BEGIN Records shown
-- ==== Sys2Proof/Laws/Arithmetic.lean ====
section
/-! SUPPORT. The arithmetic functions as numbers: one lemma per function. -/

namespace Sys2Proof.Machine

theorem sample_nonneg (v : Byte) : 0 ≤ sample v := Int.natCast_nonneg _

theorem sample_le (v : Byte) : sample v ≤ 255 := by
  have := v.isLt
  unfold sample
  omega

theorem sample_eq_toNat (v : Byte) : sample v = (v.toNat : Int) := rfl

@[simp] theorem sample_zero : sample 0 = 0 := rfl

/-- A sample is determined by its value. -/
theorem sample_inj {u v : Byte} (h : sample u = sample v) : u = v :=
  BitVec.eq_of_toNat_eq (by unfold sample at h; omega)

theorem sample_toSample {v : Int} (h0 : 0 ≤ v) (h1 : v ≤ 255) : sample (toSample v) = v := by
  unfold sample toSample
  rw [BitVec.toNat_ofNat]
  omega

/-- `clamp255` as a number: the value, brought into 0 to 255 (R81). -/
theorem sample_clamp255 (v : Int) : sample (clamp255 v) = max 0 (min 255 v) := by
  unfold clamp255
  split
  · rename_i h
    rw [sample_zero]; omega
  · split
    · rename_i h
      show (255 : Int) = _
      omega
    · rw [sample_toSample (by omega) (by omega)]; omega

theorem two_pow_pos (n : Nat) : (0 : Int) < ((2 ^ n : Nat) : Int) := by
  exact_mod_cast Nat.two_pow_pos n

theorem two_pow_eq_shl (n : Nat) : shl 1 n = ((2 ^ n : Nat) : Int) := by simp [shl]

/-- Shifting a scaled value back gives it, whatever non-negative fraction was added below the scale. -/
theorem asr_shl_add (a b : Int) (n : Nat) (h0 : 0 ≤ b) (h1 : b < ((2 ^ n : Nat) : Int)) :
    asr (shl a n + b) n = a := by
  unfold asr shl
  rw [Int.add_comm, Int.add_mul_ediv_right _ _ (Int.ne_of_gt (two_pow_pos n)), Int.ediv_eq_zero_of_lt h0 h1]
  simp

theorem asr_shl (a : Int) (n : Nat) : asr (shl a n) n = a := by
  have := asr_shl_add a 0 n (Int.le_refl 0) (two_pow_pos n)
  simpa using this

/-- `down4` as a number (R93). -/
theorem down4_toNat (c : Quad Byte) :
    (down4 c).toNat = (c.l0.toNat + c.l1.toNat + c.l2.toNat + c.l3.toNat) / 4 := by
  obtain ⟨a, b, d, e⟩ := c
  have := a.isLt; have := b.isLt; have := d.isLt; have := e.isLt
  simp only [down4, toSample, asr, sample, BitVec.toNat_ofNat]
  omega

/-- `up4` as numbers (R100). -/
theorem up4_toNat (s : Quad Byte) :
    (up4 s).l0 = s.l0 ∧ (up4 s).l1.toNat = (s.l0.toNat + s.l1.toNat) / 2 ∧
      (up4 s).l2.toNat = (s.l0.toNat + s.l2.toNat) / 2 ∧
      (up4 s).l3.toNat = (s.l0.toNat + s.l1.toNat + s.l2.toNat + s.l3.toNat) / 4 := by
  obtain ⟨a, b, d, e⟩ := s
  have := a.isLt; have := b.isLt; have := d.isLt; have := e.isLt
  simp only [up4, toSample, asr, sample, BitVec.toNat_ofNat]
  refine ⟨trivial, ?_, ?_, ?_⟩ <;> omega

end Sys2Proof.Machine
end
END Records shown
* [What you need to do]: Please give an exact restatement of only the lines from the beginning of the material above to the line with "have := v.isLt", inclusive.

* [Response to the exercise]:
-- ==== Sys2Proof/Laws/Arithmetic.lean ====
section
/-! SUPPORT. The arithmetic functions as numbers: one lemma per function. -/

namespace Sys2Proof.Machine

theorem sample_nonneg (v : Byte) : 0 ≤ sample v := Int.natCast_nonneg _

theorem sample_le (v : Byte) : sample v ≤ 255 := by
  have := v.isLt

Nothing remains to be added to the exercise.